Piledriver is an evolved x86 architecture that uses the modular shared resource design of Bulldozer, with much higher IPC compared to Stars architecture. VLIW4 stream processors ensure higher performance per square millimeter die area. Trinity will be available for notebooks as "Comal" and "Virgo" for desktops. They will be branded in the A-Series. AMD expects a 2012 market entry for the two.

Intel updated its product offer to OEMs with a new low-cost ultra-low voltage (ULV) processor, the Intel Celeron M 857. The chip is designed for use in ultra-portable notebooks. Built on the 32 nm processor node, this dual-core chip is clocked at 1.20 GHz, lacks HyperThreading, has 2 MB of shared L3 cache, dual-channel DDR3 IMC, and embedded graphics. The chip has a TDP of just 17W. Celeron M 857 has the same channel price as Celeron M 847, $134, which it displaces.

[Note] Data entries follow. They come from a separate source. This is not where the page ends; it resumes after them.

-- ==== Sys2Proof/Laws/KeptFabBase.lean ====
section
/-! SUPPORT. `Kept` for every operation of Machine/FabBase.lean: what each of them leaves as it is (the canonical form of the state,
the queue, the identity OTP), cited in place of unfolding it. -/
namespace Sys2Proof.Machine

theorem updFab_kept {s0 : State} {f : FabSt → FabSt} {s : State} (hs : Kept s0 s) :
    Kept s0 (updFab f s) := by
  unfold updFab
  exact hs.upd rfl rfl rfl rfl rfl rfl rfl rfl rfl

theorem countFrame_kept {s0 : State} {k : ℕ} {s : State} (hs : Kept s0 s) :
    Kept s0 (countFrame k s) := by
  unfold countFrame
  refine addSat_kept ?_
  assumption

theorem queueFrame_kept {s0 : State} {bandC : Bool} {f : FabFrame} {s : State} (hs : Kept s0 s) :
    Kept s0 (queueFrame bandC f s) := by
  unfold queueFrame
  refine Kept.ite ?_ ?_
  · assumption
  · extract_lets y1
    clear_value y1
    refine updFab_kept ?_
    assumption

theorem originate_kept {s0 : State} {f : FabFrame} {s : State} (hs : Kept s0 s) :
    Kept s0 (originate f s) := by
  unfold originate
  refine countFrame_kept ?_
  refine queueFrame_kept ?_
  assumption

theorem touchRoute_kept {s0 : State} {n : Node} {s : State} (hs : Kept s0 s) :
    Kept s0 (touchRoute n s) := by
  unfold touchRoute
  split
  · assumption
  · split
    · refine updFab_kept ?_
      assumption
    · assumption

theorem sendMessage_kept {s0 : State} {m : Message} {s : State} (hs : Kept s0 s) :
    Kept s0 (sendMessage m s) := by
  unfold sendMessage
  split
  · split
    · refine Kept.foldl ?_ ?_
      · intro q1 q2 q3
        refine originate_kept ?_
        assumption
      · refine touchRoute_kept ?_
        assumption
    · split
      · refine raise_kept ?_
        assumption
      · refine raise_kept ?_
        assumption
      · extract_lets y1 y2
        clear_value y1
        have hy2 : Kept s0 y2 := by
          unfold y2
          refine updFab_kept ?_
          assumption
        clear_value y2
        refine originate_kept ?_
        assumption
  · refine Kept.foldl ?_ ?_
    · intro q1 q2 q3
      refine originate_kept ?_
      assumption
    · assumption

theorem handToE10_kept {s0 : State} {m : Message} {s : State} (hs : Kept s0 s) :
    Kept s0 (handToE10 m s).2 := by
  unfold handToE10
  refine Kept.iteSnd ?_ ?_
  · refine Kept.mkSnd ?_
    assumption
  · extract_lets y1
    clear_value y1
    refine Kept.iteSnd ?_ ?_
    · refine Kept.iteSnd ?_ ?_
      · refine Kept.mkSnd ?_
        refine updFab_kept ?_
        assumption
      · refine Kept.mkSnd ?_
        assumption
    · refine Kept.mkSnd ?_
      refine sendMessage_kept ?_
      assumption

theorem respond_kept {s0 : State} {mtype : ℕ} {msgId : ℕ} {to' : Node} {body : List Byte} {s : State} (hs : Kept s0 s) :
    Kept s0 (respond mtype msgId to' body s) := by
  unfold respond
  refine handToE10_kept ?_
  assumption

theorem updLmd_kept {s0 : State} {f : LmdSt → LmdSt} {s : State} (hs : Kept s0 s) :
    Kept s0 (updLmd f s) := by
  unfold updLmd
  exact hs.upd rfl rfl rfl rfl rfl rfl rfl rfl rfl

theorem showFab_kept {s0 : State} {s : State} (hs : Kept s0 s) :
    Kept s0 (showFab s) := by
  unfold showFab
  extract_lets y1
  have hy1 : Kept s0 y1 := by
    unfold y1
    refine put_kept ?_
    refine put_kept ?_
    assumption
  clear_value y1
  split
  · refine wr_kept ?_
    refine wr_kept ?_
    assumption
  · extract_lets y2 y3 y4
    clear_value y2
    have hy3 : Kept s0 y3 := by
      unfold y3
      refine put_kept ?_
      refine put_kept ?_
      refine put_kept ?_
      assumption
    clear_value y3
    have hy4 : Kept s0 y4 := by
      unfold y4
      refine put_kept ?_
      refine put_kept ?_
      refine put_kept ?_
      assumption
    clear_value y4
    refine put_kept ?_
    refine put_kept ?_
    refine put_kept ?_
    assumption

theorem queuePeer_kept {s0 : State} {m : Message} {s : State} (hs : Kept s0 s) :
    Kept s0 (queuePeer m s) := by
  unfold queuePeer
  split
  · refine countFrame_kept ?_
    refine queueFrame_kept ?_
    assumption
  · assumption

theorem sendPeer_kept {s0 : State} {mtype : ℕ} {body : List Byte} {s : State} (hs : Kept s0 s) :
    Kept s0 (sendPeer mtype body s) := by
  unfold sendPeer
  split
  · assumption
  · extract_lets y1 y2
    clear_value y1
    have hy2 : Kept s0 y2 := by
      unfold y2
      refine updFab_kept ?_
      assumption
    clear_value y2
    refine Kept.ite ?_ ?_
    · refine queuePeer_kept ?_
      assumption
    · refine Kept.ite ?_ ?_
      · refine updFab_kept ?_
        assumption
      · assumption

theorem makeFrame_kept {s0 s : State} {t : TxFrame} {keys : Nat × Nat} {r : TxFrame × State} (hs : Kept s0 s)
    (hr : makeFrame t keys s = some r) : Kept s0 r.2 := by
  unfold makeFrame at hr
  split at hr
  · cases hr
  · cases hr
    exact raiseIf_kept (updFab_kept hs)

theorem writeFabRec_kept {s0 : State} {s : State} (hs : Kept s0 s) :
    Kept s0 (writeFabRec s) := by
  unfold writeFabRec
  refine Kept.ite ?_ ?_
  · refine updFab_kept ?_
    assumption
  · refine Kept.ite ?_ ?_
    · refine updFab_kept ?_
      assumption
    · refine dirty_kept ?_
      extract_lets y1 y2 y3
      have hy1 : Kept s0 y1 := by
        unfold y1
        refine updFab_kept ?_
        assumption
      clear_value y1
      clear_value y2
      clear_value y3
      exact hy1.upd rfl rfl rfl rfl rfl rfl rfl rfl rfl

theorem addRoute_kept {s0 : State} {r : Route} {s : State} (hs : Kept s0 s) :
    Kept s0 (addRoute r s) := by
  unfold addRoute
  extract_lets y1 y2 y3 y4
  clear_value y1
  clear_value y2
  clear_value y3
  clear_value y4
  refine showFab_kept ?_
  refine Kept.ite ?_ ?_
  · refine updFab_kept ?_
    assumption
  · assumption

theorem settleFabRec_kept {s0 : State} {s : State} (hs : Kept s0 s) :
    Kept s0 (settleFabRec s) := by
  unfold settleFabRec
  refine Kept.ite ?_ ?_
  · refine writeFabRec_kept ?_
    assumption
  · assumption

theorem dropRoutes_kept {s0 : State} {p : Route → Bool} {s : State} (hs : Kept s0 s) :
    Kept s0 (dropRoutes p s) := by
  unfold dropRoutes
  refine showFab_kept ?_
  refine updFab_kept ?_
  assumption

theorem takeReply_kept {s0 : State} {r : Reply} {s : State} (hs : Kept s0 s) :
    Kept s0 (takeReply r s) := by
  unfold takeReply
  split
  · refine updFab_kept ?_
    assumption
  · assumption

end Sys2Proof.Machine
end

As reported last week, Intel released its new Core i7-980 six-core processor to the retail channel. The new chip is priced at US $583 in 1000-unit tray quantities, displacing the Core i7-970 from this exact price point it previously held. It is expected that the i7-970 could eventually become cheaper while the platform is still in the market. The Core i7-980 is a socket LGA1366 six-core processor based on the 32 nm "Westmere" silicon. It is clocked at 3.33 GHz, with Turbo Boost speeds of up to 3.60 GHz. Unlike the Core i7-980X Extreme Edition, this chip has an upwards locked BClk multiplier, and its QPI link runs at 4.80 GT/s instead of 6.40 GT/s on the 980X Extreme Edition. As a trade off, the new chip is a little over half the price of the 980X Extreme Edition, which retailed for around US $999.

One of AMD's design goals for its Fusion architecture must have been its application in mobile processors, where AMD isn't the brightest in terms of energy efficiency. The company's fastest product for the notebook platform is based on the Llano silicon, will release in 2011, and is a quad-core APU. Enter the AMD A8-3530MX.

Built on the 32 nm process with FS1 package, the A8-3530MX is an accelerated processing unit (APU), it combines a quad-core processor with a powerful GPU and northbridge component. With a default clock speed of 1.90 GHz and TurboCore speed of 2.60 GHz, the A8-3530MX packs 4 MB of L2 cache, and a dual-channel DDR3-1600 MHz memory controller, that also supports DDR3L-1333 MHz.

The GPU component is the DirectX 11 compliant AMD Radeon HD 6620G, with 400 stream processors, and engine clock speed of 444 MHz. To drive it, the northbridge component is entirely integrated into the APU, which packs a PCI-Express 2.0 hub to support discrete graphics. Despite so much machinery, the top-of-the-line chip maintains a TDP of 45W (common for notebook quad-core chips).